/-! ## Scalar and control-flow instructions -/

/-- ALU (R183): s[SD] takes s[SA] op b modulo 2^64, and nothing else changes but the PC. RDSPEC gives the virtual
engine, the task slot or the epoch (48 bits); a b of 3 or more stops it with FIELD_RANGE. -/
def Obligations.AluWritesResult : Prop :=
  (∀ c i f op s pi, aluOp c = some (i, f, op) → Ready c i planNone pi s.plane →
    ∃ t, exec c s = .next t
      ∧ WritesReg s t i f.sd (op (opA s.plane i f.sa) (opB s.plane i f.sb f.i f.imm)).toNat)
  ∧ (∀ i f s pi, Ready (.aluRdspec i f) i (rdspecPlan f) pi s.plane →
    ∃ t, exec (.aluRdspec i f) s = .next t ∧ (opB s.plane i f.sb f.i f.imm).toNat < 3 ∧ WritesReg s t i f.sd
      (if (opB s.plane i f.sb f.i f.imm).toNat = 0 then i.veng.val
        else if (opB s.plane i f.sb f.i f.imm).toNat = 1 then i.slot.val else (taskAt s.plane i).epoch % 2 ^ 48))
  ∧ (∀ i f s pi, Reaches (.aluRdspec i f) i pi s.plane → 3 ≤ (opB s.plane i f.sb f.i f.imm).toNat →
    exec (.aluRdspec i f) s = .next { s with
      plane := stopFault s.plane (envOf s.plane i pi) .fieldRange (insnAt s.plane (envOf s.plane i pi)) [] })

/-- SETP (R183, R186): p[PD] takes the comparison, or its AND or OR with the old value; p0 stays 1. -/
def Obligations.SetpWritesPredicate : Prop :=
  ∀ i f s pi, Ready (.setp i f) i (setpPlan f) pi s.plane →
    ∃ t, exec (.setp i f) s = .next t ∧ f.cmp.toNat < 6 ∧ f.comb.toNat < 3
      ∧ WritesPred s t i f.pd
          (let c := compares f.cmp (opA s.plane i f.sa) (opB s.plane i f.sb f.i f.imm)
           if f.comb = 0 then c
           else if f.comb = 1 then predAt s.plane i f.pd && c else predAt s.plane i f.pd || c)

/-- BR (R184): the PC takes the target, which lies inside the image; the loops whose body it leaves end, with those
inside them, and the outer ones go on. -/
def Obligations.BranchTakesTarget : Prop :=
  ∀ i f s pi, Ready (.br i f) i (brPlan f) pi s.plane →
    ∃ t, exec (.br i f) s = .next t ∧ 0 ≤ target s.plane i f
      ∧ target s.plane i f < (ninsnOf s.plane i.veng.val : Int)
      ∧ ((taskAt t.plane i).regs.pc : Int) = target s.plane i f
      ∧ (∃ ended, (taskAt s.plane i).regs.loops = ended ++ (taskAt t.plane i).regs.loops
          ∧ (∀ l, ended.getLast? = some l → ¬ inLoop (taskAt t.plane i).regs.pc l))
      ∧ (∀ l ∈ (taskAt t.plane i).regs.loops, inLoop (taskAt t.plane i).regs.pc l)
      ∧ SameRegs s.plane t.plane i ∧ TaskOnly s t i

...

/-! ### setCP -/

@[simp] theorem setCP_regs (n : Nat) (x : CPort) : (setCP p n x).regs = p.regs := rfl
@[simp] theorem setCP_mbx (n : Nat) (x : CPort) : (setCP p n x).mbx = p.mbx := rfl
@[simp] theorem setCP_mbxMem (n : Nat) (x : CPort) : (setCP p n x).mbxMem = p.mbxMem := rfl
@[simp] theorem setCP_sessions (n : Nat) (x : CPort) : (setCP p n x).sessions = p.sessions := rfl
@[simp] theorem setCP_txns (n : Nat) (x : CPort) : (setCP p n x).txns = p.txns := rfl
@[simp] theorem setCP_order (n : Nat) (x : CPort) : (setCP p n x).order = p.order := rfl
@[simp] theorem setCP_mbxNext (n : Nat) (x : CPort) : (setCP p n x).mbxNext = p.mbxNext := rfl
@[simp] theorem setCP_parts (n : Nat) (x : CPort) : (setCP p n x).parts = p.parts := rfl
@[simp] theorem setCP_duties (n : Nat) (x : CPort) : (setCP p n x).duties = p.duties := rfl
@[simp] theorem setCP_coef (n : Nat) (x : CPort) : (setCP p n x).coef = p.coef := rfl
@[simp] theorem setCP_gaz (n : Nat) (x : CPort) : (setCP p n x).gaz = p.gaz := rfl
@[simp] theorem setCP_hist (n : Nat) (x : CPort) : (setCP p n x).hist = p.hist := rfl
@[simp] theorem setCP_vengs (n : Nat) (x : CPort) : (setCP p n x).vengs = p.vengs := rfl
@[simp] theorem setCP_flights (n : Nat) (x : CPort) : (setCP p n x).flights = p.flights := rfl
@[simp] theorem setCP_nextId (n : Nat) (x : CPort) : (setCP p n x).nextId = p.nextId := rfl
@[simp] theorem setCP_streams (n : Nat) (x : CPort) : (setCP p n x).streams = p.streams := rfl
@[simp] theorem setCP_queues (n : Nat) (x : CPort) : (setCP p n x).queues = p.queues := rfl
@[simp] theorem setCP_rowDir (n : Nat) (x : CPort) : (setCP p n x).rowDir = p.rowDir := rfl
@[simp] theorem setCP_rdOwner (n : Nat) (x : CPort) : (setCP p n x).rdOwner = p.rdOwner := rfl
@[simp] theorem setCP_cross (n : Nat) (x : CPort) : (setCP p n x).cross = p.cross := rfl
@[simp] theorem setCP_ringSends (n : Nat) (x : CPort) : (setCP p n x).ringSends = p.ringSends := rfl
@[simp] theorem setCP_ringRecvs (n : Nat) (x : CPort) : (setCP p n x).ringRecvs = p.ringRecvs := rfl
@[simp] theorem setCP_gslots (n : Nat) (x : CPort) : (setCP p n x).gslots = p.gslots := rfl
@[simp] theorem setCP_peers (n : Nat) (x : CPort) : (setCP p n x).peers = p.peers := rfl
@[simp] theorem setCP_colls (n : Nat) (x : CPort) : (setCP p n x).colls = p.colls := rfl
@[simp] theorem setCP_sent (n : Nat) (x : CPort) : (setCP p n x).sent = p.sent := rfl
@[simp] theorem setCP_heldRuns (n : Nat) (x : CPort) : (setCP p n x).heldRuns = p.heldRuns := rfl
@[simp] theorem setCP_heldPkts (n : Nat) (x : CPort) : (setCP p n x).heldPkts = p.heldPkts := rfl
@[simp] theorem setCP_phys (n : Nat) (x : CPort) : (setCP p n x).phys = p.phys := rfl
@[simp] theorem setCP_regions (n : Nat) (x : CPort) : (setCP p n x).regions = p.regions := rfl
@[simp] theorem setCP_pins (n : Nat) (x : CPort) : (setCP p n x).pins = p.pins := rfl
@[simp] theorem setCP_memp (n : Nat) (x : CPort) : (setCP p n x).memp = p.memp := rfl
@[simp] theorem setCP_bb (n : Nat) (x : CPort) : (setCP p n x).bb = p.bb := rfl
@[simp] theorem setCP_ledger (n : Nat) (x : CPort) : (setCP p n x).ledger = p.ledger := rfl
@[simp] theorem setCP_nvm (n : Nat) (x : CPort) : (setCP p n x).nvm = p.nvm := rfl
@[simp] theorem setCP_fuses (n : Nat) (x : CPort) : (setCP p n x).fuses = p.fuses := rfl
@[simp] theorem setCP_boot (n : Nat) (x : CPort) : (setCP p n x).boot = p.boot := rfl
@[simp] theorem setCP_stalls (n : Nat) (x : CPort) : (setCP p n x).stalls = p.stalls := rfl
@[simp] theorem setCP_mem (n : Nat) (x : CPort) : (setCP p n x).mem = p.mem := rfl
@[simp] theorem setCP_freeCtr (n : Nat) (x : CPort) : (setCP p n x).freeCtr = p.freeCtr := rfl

- _WORK REQUIRED_:
Repeat word for word the lines above that run from the line containing "control-flow instructions -/" through the line containing "def Obligations.SetpWritesPredicate : Prop", both ends included, and nothing else.

- _ANSWER BOX_:
/-! ## Scalar and control-flow instructions -/

/-- ALU (R183): s[SD] takes s[SA] op b modulo 2^64, and nothing else changes but the PC. RDSPEC gives the virtual
engine, the task slot or the epoch (48 bits); a b of 3 or more stops it with FIELD_RANGE. -/
def Obligations.AluWritesResult : Prop :=
  (∀ c i f op s pi, aluOp c = some (i, f, op) → Ready c i planNone pi s.plane →
    ∃ t, exec c s = .next t
      ∧ WritesReg s t i f.sd (op (opA s.plane i f.sa) (opB s.plane i f.sb f.i f.imm)).toNat)
  ∧ (∀ i f s pi, Ready (.aluRdspec i f) i (rdspecPlan f) pi s.plane →
    ∃ t, exec (.aluRdspec i f) s = .next t ∧ (opB s.plane i f.sb f.i f.imm).toNat < 3 ∧ WritesReg s t i f.sd
      (if (opB s.plane i f.sb f.i f.imm).toNat = 0 then i.veng.val
        else if (opB s.plane i f.sb f.i f.imm).toNat = 1 then i.slot.val else (taskAt s.plane i).epoch % 2 ^ 48))
  ∧ (∀ i f s pi, Reaches (.aluRdspec i f) i pi s.plane → 3 ≤ (opB s.plane i f.sb f.i f.imm).toNat →
    exec (.aluRdspec i f) s = .next { s with
      plane := stopFault s.plane (envOf s.plane i pi) .fieldRange (insnAt s.plane (envOf s.plane i pi)) [] })

/-- SETP (R183, R186): p[PD] takes the comparison, or its AND or OR with the old value; p0 stays 1. -/
def Obligations.SetpWritesPredicate : Prop :=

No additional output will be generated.